**What you are asked to do**
Scan the data that follows and count the lines with the string "where"; answer with the count alone.

Stored data entries
theorem State.Sound.scanned {s t : State} (h : s.Sound) (hau : s.latch.auLen.toNat ≤ s.params.auCap)
    (hcap : (nalUnits s.auBytes).length ≤ s.params.naltCap) (ht : Scanned (nalUnits s.auBytes) s t) : t.Sound where
  params := by rw [ht.eq]; exact h.params
  table := by
    refine State.tableInv_of_nalUnits hau (by rw [ht.eq]) (by rw [ht.eq]) hcap (Nat.le_refl _) fun k hk _ => ?_
    obtain ⟨h0, h1, -⟩ := ht.word k hk
    exact ⟨h0, h1⟩
  reader := by
    rw [ht.eq]
    exact h.reader.congr rfl rfl rfl

theorem State.Sound.cutOff {s t : State} (h : s.Sound) (hau : s.latch.auLen.toNat ≤ s.params.auCap)
    (hfull : s.params.naltCap < (nalUnits s.auBytes).length) (ht : CutOff (nalUnits s.auBytes) s t) : t.Sound where
  params := by rw [ht.eq]; exact h.params
  table := by
    refine State.tableInv_of_nalUnits hau (by rw [ht.eq]) (by rw [ht.eq]) (Nat.le_refl _) hfull.le fun k hk hkn => ?_
    obtain ⟨h0, h1, -⟩ := ht.word k hk hkn
    exact ⟨h0, h1⟩
  reader := by
    rw [ht.eq]
    exact h.reader.congr rfl rfl rfl

end Sys2Proof.Machine
end

section
/-!
PROOFS. Everything a command can do, and a host write. A command but RESET changes the state by its own effects
(`CommandFrame`) and then completes, ends with an outcome, resumes the unit loop or starts a parse (`CommandEnds`); the
rules over the machine rest on these four endings.
-/

namespace Sys2Proof.Machine

open Host (Outcome)

/-! ### Everything a command can do -/

/-- What a command but RESET changes before it ends: never the host's part, STATE, the engine or STEP_COUNT. -/
structure CommandFrame (s u : State) : Prop where
  keeps     : Keeps s u
  block     : u.block = s.block
  engine    : u.engine = s.engine
  stepCount : u.stepCount = s.stepCount
  sound     : s.Sound → u.Sound

/-- How a command but RESET ends, from the state its own effects leave (47_control.md R501; 43_scanner_framer.md R296;
46_sps_engine.md R401). -/
def CommandEnds (s t : State) : Prop :=
  ∃ u, CommandFrame s u ∧
    (t = u.complete ∨ (∃ r, t = u.endWith r noPc) ∨ t = u.resume ∨ t = u.startSps .parseSps)

theorem CommandFrame.refl (s : State) : CommandFrame s s := ⟨.refl s, rfl, rfl, rfl, id⟩

theorem CommandFrame.trans {s t u : State} (h : CommandFrame s t) (h' : CommandFrame t u) : CommandFrame s u :=
  ⟨h.keeps.trans h'.keeps, h'.block.trans h.block, h'.engine.trans h.engine, h'.stepCount.trans h.stepCount,
    fun hs => h'.sound (h.sound hs)⟩

theorem CommandFrame.result (s : State) (x : Word) : CommandFrame s { s with result := x } :=
  ⟨⟨rfl, id⟩, rfl, rfl, rfl, fun h => h.congr rfl rfl rfl rfl fun _ _ _ => rfl⟩

theorem CommandFrame.moved {s u : State} (h : Moved s u) : CommandFrame s u where
  keeps := .uopFrame (.moved h)
  block := by rw [h.eq]
  engine := by rw [h.eq]
  stepCount := by rw [h.eq]
  sound hs := by
    have hr := h.inv hs.params hs.reader
    refine ⟨?_, ?_, hr⟩ <;> rw [h.eq]
    · exact hs.params
    · exact hs.table.congr rfl rfl fun _ _ _ => rfl

theorem CommandEnds.complete {s u : State} (h : CommandFrame s u) (x : Word) :
    CommandEnds s { u with result := x }.complete :=
  ⟨_, h.trans (.result u x), .inl rfl⟩

theorem CommandEnds.endWith {s u : State} (h : CommandFrame s u) (r : Raise) : CommandEnds s (u.endWith r noPc) :=
  ⟨u, h, .inr (.inl ⟨r, rfl⟩)⟩

theorem CommandEnds.resume {s u : State} (h : CommandFrame s u) : CommandEnds s u.resume := ⟨u, h, .inr (.inr (.inl rfl))⟩

theorem CommandEnds.readerCommand {s t : State} (h : ReaderCommand s t) : CommandEnds s t := by
  obtain ⟨u, hu, ⟨x, rfl⟩ | ⟨r, rfl⟩⟩ := h
  · exact .complete (.moved hu) x
  · exact .endWith (.moved hu) r

theorem Memory.wf_replace_nalt {m : Memory} {b : Bank 32} (h : m.wf = true) (hb : b.wf = true) :
    ({ m with nalt := b } : Memory).wf = true := by
  obtain ⟨hau, hrbsp, -, hrest⟩ := (Memory.wf_iff _).mp h
  exact (Memory.wf_iff _).mpr ⟨hau, hrbsp, hb, hrest⟩

theorem Memory.wf_replace_rbsp {m : Memory} {b : Bank 8} (h : m.wf = true) (hb : b.wf = true) :
    ({ m with rbsp := b } : Memory).wf = true := by
  obtain ⟨hau, -, hrest⟩ := (Memory.wf_iff _).mp h
  exact (Memory.wf_iff _).mpr ⟨hau, hb, hrest⟩

theorem CommandFrame.scanned {s t : State} (hau : s.latch.auLen.toNat ≤ s.params.auCap)
    (hcap : (nalUnits s.auBytes).length ≤ s.params.naltCap) (h : Scanned (nalUnits s.auBytes) s t) : CommandFrame s t where
  keeps := by
    have hwf := h.wf
    rw [h.eq]
    exact ⟨rfl, fun w => Memory.wf_replace_nalt w hwf⟩
  block := by rw [h.eq]
  engine := by rw [h.eq]
  stepCount := by rw [h.eq]
  sound hs := hs.scanned hau hcap h

theorem CommandFrame.cutOff {s t : State} (hau : s.latch.auLen.toNat ≤ s.params.auCap)
    (hfull : s.params.naltCap < (nalUnits s.auBytes).length) (h : CutOff (nalUnits s.auBytes) s t) :
    CommandFrame s t where
  keeps := by
    have hwf := h.wf
    rw [h.eq]
    exact ⟨rfl, fun w => Memory.wf_replace_nalt w hwf⟩
  block := by rw [h.eq]
  engine := by rw [h.eq]
  stepCount := by rw [h.eq]
  sound hs := hs.cutOff hau hfull h

theorem CommandFrame.emptyRbsp (s : State) (h : Nuh) : CommandFrame s (s.emptyRbsp h) :=
  ⟨⟨rfl, fun w => Memory.wf_replace_rbsp w (Bank.wf_unspecified _)⟩, rfl, rfl, rfl,
    fun hs => ⟨hs.params, hs.table.congr rfl rfl fun _ _ _ => rfl, s.emptyRbsp_inv h⟩⟩

/-- RBSP takes a conversion of bytes that fit it. -/
theorem CommandFrame.storeRbsp {s : State} {out : List Byte} (vcl : Bool)
    (hlen : s.Sound → out.length ≤ s.params.rbspCap) : CommandFrame s (s.storeRbsp out vcl) :=
  ⟨⟨rfl, fun w => Memory.wf_replace_rbsp w (Bank.wf_ofList _ _)⟩, rfl, rfl, rfl,
    fun hs => ⟨hs.params, hs.table.congr rfl rfl fun _ _ _ => rfl, State.storeRbsp_inv vcl (hlen hs)⟩⟩

theorem CommandEnds.convertBytes {s u : State} {src : List Byte} {vcl : Bool} (h : CommandFrame s u)
    (hlen : u.Sound → src.length ≤ u.params.rbspCap) : CommandEnds s (State.finishResult (u.convertBytes src vcl)) := by
  rcases u.finishResult_convertBytes src vcl with ⟨out, w, hout, rfl, he⟩ | ⟨r, w, -, rfl, he⟩ <;> rw [he]
  · exact .complete (h.trans (.storeRbsp vcl fun hu => (convert_length hout).trans (hlen hu))) _
  · exact .endWith (h.trans (.emptyRbsp u _)) r

theorem CommandFrame.storeHeader (s : State) (w : Word) : CommandFrame s (s.storeHeader w) := by
  rw [s.storeHeader_frame]
  exact ⟨⟨rfl, id⟩, rfl, rfl, rfl, fun h => h.congr rfl rfl rfl rfl fun _ _ _ => rfl⟩

theorem State.abortUnitsInfo_frame (s : State) (j n : Nat) :
    s.abortUnitsInfo j n = { s with mem := (s.abortUnitsInfo j n).mem } := by
  induction n generalizing s j with
  | zero => rfl
  | succ n ih => exact ih (s.dispose j .oAborted 0#32) (j + 1)

/-! ### The commands one by one -/

theorem execScanAu_ends (s : State) : ∃ t, execScanAu s = .next t ∧ CommandEnds s t := by
  rcases execScanAu_cases s with ⟨-, he⟩ | ⟨hau, hfull, t, ht, he⟩ | ⟨hau, hcap, t, ht, he⟩
  · exact ⟨_, he, .endWith (.refl s) _⟩
  · exact ⟨_, he, .endWith (.cutOff hau hfull ht) _⟩
  · exact ⟨_, he, .complete (.scanned hau hcap ht) _⟩

theorem execPeekAuType_ends (s : State) : ∃ t, execPeekAuType s = .next t ∧ CommandEnds s t := by
  refine ⟨_, rfl, ?_⟩
  split
  · exact .endWith (.refl s) _
  · exact .complete (.refl s) _

theorem execDecodeAu_ends (s : State) : ∃ t, execDecodeAu s = .next t ∧ CommandEnds s t := by
  have hvalid : CommandFrame s { s with spsValid := false } :=
    ⟨⟨rfl, id⟩, rfl, rfl, rfl, fun h => h.congr rfl rfl rfl rfl fun _ _ _ => rfl⟩
  rcases execDecodeAu_cases s with ⟨-, he⟩ | ⟨hau, hfull, t, ht, he⟩ | ⟨hau, hcap, t, u, ht, hu, he⟩
  · exact ⟨_, he, .endWith (.refl s) _⟩
  · exact ⟨_, he, .endWith (hvalid.trans (.cutOff hau hfull ht)) _⟩
  · have hnext : CommandFrame t u := by
      rw [hu]
      exact ⟨⟨rfl, id⟩, rfl, rfl, rfl, fun h => h.congr rfl rfl rfl rfl fun _ _ _ => rfl⟩
    exact ⟨_, he, .resume ((hvalid.trans (.scanned hau hcap ht)).trans hnext)⟩

theorem execLoadNal_ends (s : State) : ∃ t, execLoadNal s = .next t ∧ CommandEnds s t := by
  rcases execLoadNal_cases s with ⟨-, he⟩ | ⟨hlt, u, hu, hload⟩
  · exact ⟨_, he, .endWith (.refl s) _⟩
  · have hcur : CommandFrame s u := by
      rw [hu]
      exact ⟨⟨rfl, id⟩, rfl, rfl, rfl, fun h => h.congr rfl rfl rfl rfl fun _ _ _ => rfl⟩
    have hcount : u.nalCount = s.nalCount := by rw [hu]
    rcases hload with ⟨-, he⟩ | ⟨-, he⟩
    · exact ⟨_, he, .endWith (hcur.trans (.emptyRbsp u _)) _⟩
    · refine ⟨_, he, .convertBytes hcur fun hs => ?_⟩
      have hend := hs.table.end_le s.latch.arg0.toNat (by rw [hcount]; exact hlt)
      rw [State.unitBytes_length]
      exact (Nat.sub_le _ _).trans hend

theorem execConvertRange_ends (vcl : Bool) (s : State) : ∃ t, execConvertRange vcl s = .next t ∧ CommandEnds s t := by
  rcases execConvertRange_cases vcl s with ⟨-, he⟩ | ⟨-, -, he⟩ | ⟨hau, hrange, he⟩
  · exact ⟨_, he, .endWith (.refl s) _⟩
  · exact ⟨_, he, .endWith (.refl s) _⟩
  · refine ⟨_, he, .convertBytes (.refl s) fun _ => ?_⟩
    rw [Bank.length_slice]
    show _ ≤ s.params.auCap
    omega

theorem execParseNalHeader_ends (s : State) : ∃ t, execParseNalHeader s = .next t ∧ CommandEnds s t := by
  rcases execParseNalHeader_cases s with ⟨-, he⟩ | ⟨hbits, u, hu, hend⟩
  · exact ⟨_, he, .endWith (.refl s) _⟩
  · have hframe : CommandFrame s u := by
      rw [hu]
      exact (CommandFrame.moved (.moveReader hbits)).trans (.storeHeader _ _)
    rcases hend with ⟨-, he⟩ | ⟨r, -, he⟩
    · exact ⟨_, he, .complete hframe _⟩
    · refine ⟨_, he, ?_⟩
      split
      · exact .endWith (hframe.trans (.result u _)) r
      · exact .endWith hframe r

theorem execAbortAu_ends (s : State) : ∃ t, execAbortAu s = .next t ∧ CommandEnds s t := by
  refine ⟨_, rfl, { s.abortUnitsInfo s.decNext.toNat s.unitsLeft with decNext := s.nalCount },
    ⟨(Keeps.abortUnitsInfo s _ _).trans ⟨rfl, id⟩, ?_, ?_, ?_, fun h => ?_⟩, .inl rfl⟩
  · rw [s.abortUnitsInfo_frame]
  · rw [s.abortUnitsInfo_frame]
  · rw [s.abortUnitsInfo_frame]
  · exact (h.abortUnitsInfo _ _).congr rfl rfl rfl rfl fun _ _ _ => rfl

/-- Everything a command but RESET can do. -/
theorem exec_command {i : Instr} (h : isUop i = false) (hi : i ≠ .reset) (s : State) :
    ∃ t, exec i s = .next t ∧ CommandEnds s t := by
  rcases command_cases h with hr | hmem
  · obtain ⟨t, he, ht⟩ := exec_readerCommand hr s
    exact ⟨t, he, .readerCommand ht⟩
  · simp only [List.mem_cons, List.not_mem_nil, or_false] at hmem
    obtain rfl | rfl | rfl | rfl | rfl | rfl | rfl | rfl | rfl | rfl | rfl | rfl := hmem
    · exact ⟨_, rfl, s, .refl s, .inl rfl⟩
    · exact absurd rfl hi
    · exact ⟨_, rfl, .resume (.refl s)⟩
    · exact execAbortAu_ends s
    · exact execScanAu_ends s
    · exact execPeekAuType_ends s
    · exact execDecodeAu_ends s
    · exact execLoadNal_ends s
    · exact execConvertRange_ends false s
    · exact execConvertRange_ends true s
    · exact execParseNalHeader_ends s
    · exact ⟨_, rfl, s, .refl s, .inr (.inr (.inr rfl))⟩

theorem Keeps.commandEnds {s t : State} (h : CommandEnds s t) : Keeps s t := by
  obtain ⟨u, hu, rfl | ⟨r, rfl⟩ | rfl | rfl⟩ := h
  · exact hu.keeps.trans ⟨rfl, id⟩
  · exact hu.keeps.trans (.endWith u r noPc)
  · exact hu.keeps.trans (.resume u)
  · exact hu.keeps.trans (.startSps u _)

/-- Every instruction but RESET leaves the host's part alone and the memories canonical. -/
theorem exec_keeps {i : Instr} {s t : State} (hi : i ≠ .reset) (h : exec i s = .next t) : Keeps s t := by
  cases hu : isUop i with
  | true =>
    obtain ⟨u, he, hends⟩ := exec_uop hu s
    cases he.symm.trans h
    exact .uopEnds hends
  | false =>
    obtain ⟨u, he, hends⟩ := exec_command hu hi s
    cases he.symm.trans h
    exact .commandEnds hends

/-- Settles O53: `Keeps` for every instruction but RESET, which keeps the memories and the events as they are. -/
theorem blockLeavesInputs : Obligations.BlockLeavesInputs := by
  intro i s t h
  by_cases hi : i = .reset
  · subst hi
    cases h
    exact ⟨rfl, rfl, rfl, fun hne => absurd rfl hne⟩
  · have hhost := (exec_keeps hi h).host
    exact ⟨congrArg HostPart.au hhost, congrArg HostPart.ustore hhost, congrArg HostPart.inputs hhost, fun _ =>
      ⟨congrArg HostPart.timing hhost, congrArg HostPart.ops hhost, congrArg HostPart.irqEn hhost,
        congrArg HostPart.cmd hhost⟩⟩

/-! ### The block's own steps -/

theorem Keeps.engineStep {s t : State} (h : EngineStep s t) : Keeps s t := by
  cases h with
  | budget => exact .endParse s _
  | entry => exact .endParse s _
  | illegal => exact Keeps.trans (t := { s with stepCount := s.stepCount + 1#32 }) ⟨rfl, id⟩ (.endParse _ _)
  | run _ _ _ _ _ ht => exact Keeps.trans (t := { s with stepCount := s.stepCount + 1#32 }) ⟨rfl, id⟩ (.uopEnds ht)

**Answer area**
6